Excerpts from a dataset
........

/-- Each failed lane moves onto a free spare: the repairs of the two spares, 64 for none, and the lanes for which none is free (R463). -/
def moveLanes : List (Option Nat) → List Nat → List Nat × List Nat
  | [], lanes => ([], lanes)
  | some x :: t, lanes => let r := moveLanes t lanes; (x :: r.1, r.2)
  | none :: t, [] => let r := moveLanes t []; (64 :: r.1, r.2)
  | none :: t, l :: lanes => let r := moveLanes t lanes; (l :: r.1, r.2)

/-- Lane repairs of the channels of a die after the n-th training (R461, R463). -/
def laneRepairs (die n : Nat) : Tbl (Nat × Nat) :=
  (upTo 32).map (fun k =>
    let r := (moveLanes (fusedReps die k) (failedLanes die k n)).1
    (k, nth 64 r 0, nth 64 r 1))

/-- Whether a channel is fenced at the n-th reset: unusable, or one that fails because a failed lane finds no free spare (R463, R464). -/
def channelFenced (die n k : Nat) : Bool :=
  natAt (fusedMap die) (0xD40 + 8 * k + 2) 1 % 2 == 1 || !(moveLanes (fusedReps die k) (failedLanes die k n)).2.isEmpty
def fencedChannels (die n : Nat) : BitVec 32 := (upTo 32).foldl (fun acc k => setBit acc k (channelFenced die n k)) 0#32

/-- The pattern of 64 KiB that training leaves in each channel that it does not fence (R463). DESIGN CHOICE, safe: log entry 107. -/
def State.trainPattern (s : State) (die n : Nat) : State :=
  ((upTo 32).filter (fun k => !channelFenced die n k)).foldl (fun acc k => (upTo 1024).foldl (fun t j =>
    let p := die * 2 ^ 36 + Config.trainLine die k n j % 2 ^ 30 * 64
    if Config.hbmChannel p % 32 = k then t.putKey (keyHbm Config.ownPackage p) (leBytes 64 (Config.trainWord die k n j).toNat) else t) acc) s

/-- Whether the firmware of a die and of its chiplet's sequencer verifies at the n-th reset (R452). -/
def firmwareRuns (die n : Nat) : Bool := Config.firmwareOk die n && Config.firmwareOk (32 + servingChip die) n

/-- RESET (R452, R456, R463, R464): all SRAM of the die is zero, and a die whose firmware does not verify stays in reset. Else its channels are trained,
those that fail are fenced and reported, and its power-up map is published. DESIGN CHOICE, unsafe: log entry 68. -/
def execReset (die : DieId) (s : State) : Host.Outcome State Fault Refusal :=
  let k := die.val
  let n := s.sec.resets
  let ok := firmwareRuns k n
  let at_ := s.cycle + 1 + Config.freeDelay (s.freeIndex (dieAgent k)) % 41800000
  let s0 := s.useFree (dieAgent k)
  let s1 := ({ s0 with sec := { s0.sec with resets := n + 1 } } : State).wipeDie k
  let s2 := s1.modDie k (fun d =>
    { d with
        maps := if ok then [powerUpMap k s.cycle] else [], fenced := fencedChannels k n, laneRepair := laneRepairs k n, readyAt := at_, inReset := !ok,
        tripped := false, digest := d.digest })
  if !ok then .next s2
  else
    let t := s2.trainPattern k n
    let s3 := { t with sec := { t.sec with
      reported := t.sec.reported.filter (fun (r : Nat × Nat) => r.1 != k) ++ ((upTo 32).filter (channelFenced k n)).map (fun c => (k, c)) } }
    let s4 := s3.markChanged k ((s.die k).mapAt s.cycle) (powerUpMap k s.cycle)
    .next ((s4.emit (.map s4.packageDigest)).queuesAt at_)

/-- LANE_RECENTRE (R463): re-centring a lane changes no memory-port grant cycle, and no other state that the spec names -/
def execLaneRecentre (_die : DieId) (_channel : BitVec 5) (s : State) : Host.Outcome State Fault Refusal := .next s

/-- THERMAL_TRIP (R449): the die's cores halt as at a double trap, and every launch it serves ends with status 0x02 -/
def execThermalTrip (die : DieId) (s : State) : Host.Outcome State Fault Refusal :=
  let s1 := s.modDie die.val (fun d => { d with tripped := true })
  .next ((s1.launchesOn (fun c => dieOf c == die.val)).foldl (fun acc l => acc.endLaunch l 0x02) s1)

/-! ### Lifecycle, tenants, quotes (R454–R457) -/

/-- The transitions of the lifecycle (R454). DESIGN CHOICE, unsafe: log entry 69. -/
def lifeAllows (from_ target : Nat) : Bool :=
  match from_, target with
  | 0, 1 => true
  | 1, 2 => true
  | 3, 2 => true
  | 2, 3 => true
  | f, 4 => f != 4
  | _, _ => false

/-- LIFECYCLE_TRANSITION (R454, R456): all SRAM and then all HBM are zeroed; any other request changes nothing -/
def execLifecycleTransition (target : BitVec 3) (s : State) : Host.Outcome State Fault Refusal :=
  if !lifeAllows s.sec.life.toNat target.toNat then .next s
  else
    let at_ := s.cycle + 1 + Config.freeDelay (s.freeIndex packageAgent) % 95000000
    let s0 := s.useFree packageAgent
    let s1 := (upTo 32).foldl (fun acc d => (acc.wipeDie d).readyDie d at_) { s0 with sec := { s0.sec with life := target } }
    .next ({ s1 with
      mem := wipeRange s1.mem (keyHbm Config.ownPackage 0) (keyHbm (Config.ownPackage + 1) 0 - 1),
      flips := s1.flips.filter (fun f => match f.loc with
        | .hbm _ => false
        | _ => true) }.queuesAt at_)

........

Only the last part of the entries above is needed: please copy the line with "flips := s1.flips.filter" and each line after it exactly.

» Worked solution
      flips := s1.flips.filter (fun f => match f.loc with
        | .hbm _ => false
        | _ => true) }.queuesAt at_)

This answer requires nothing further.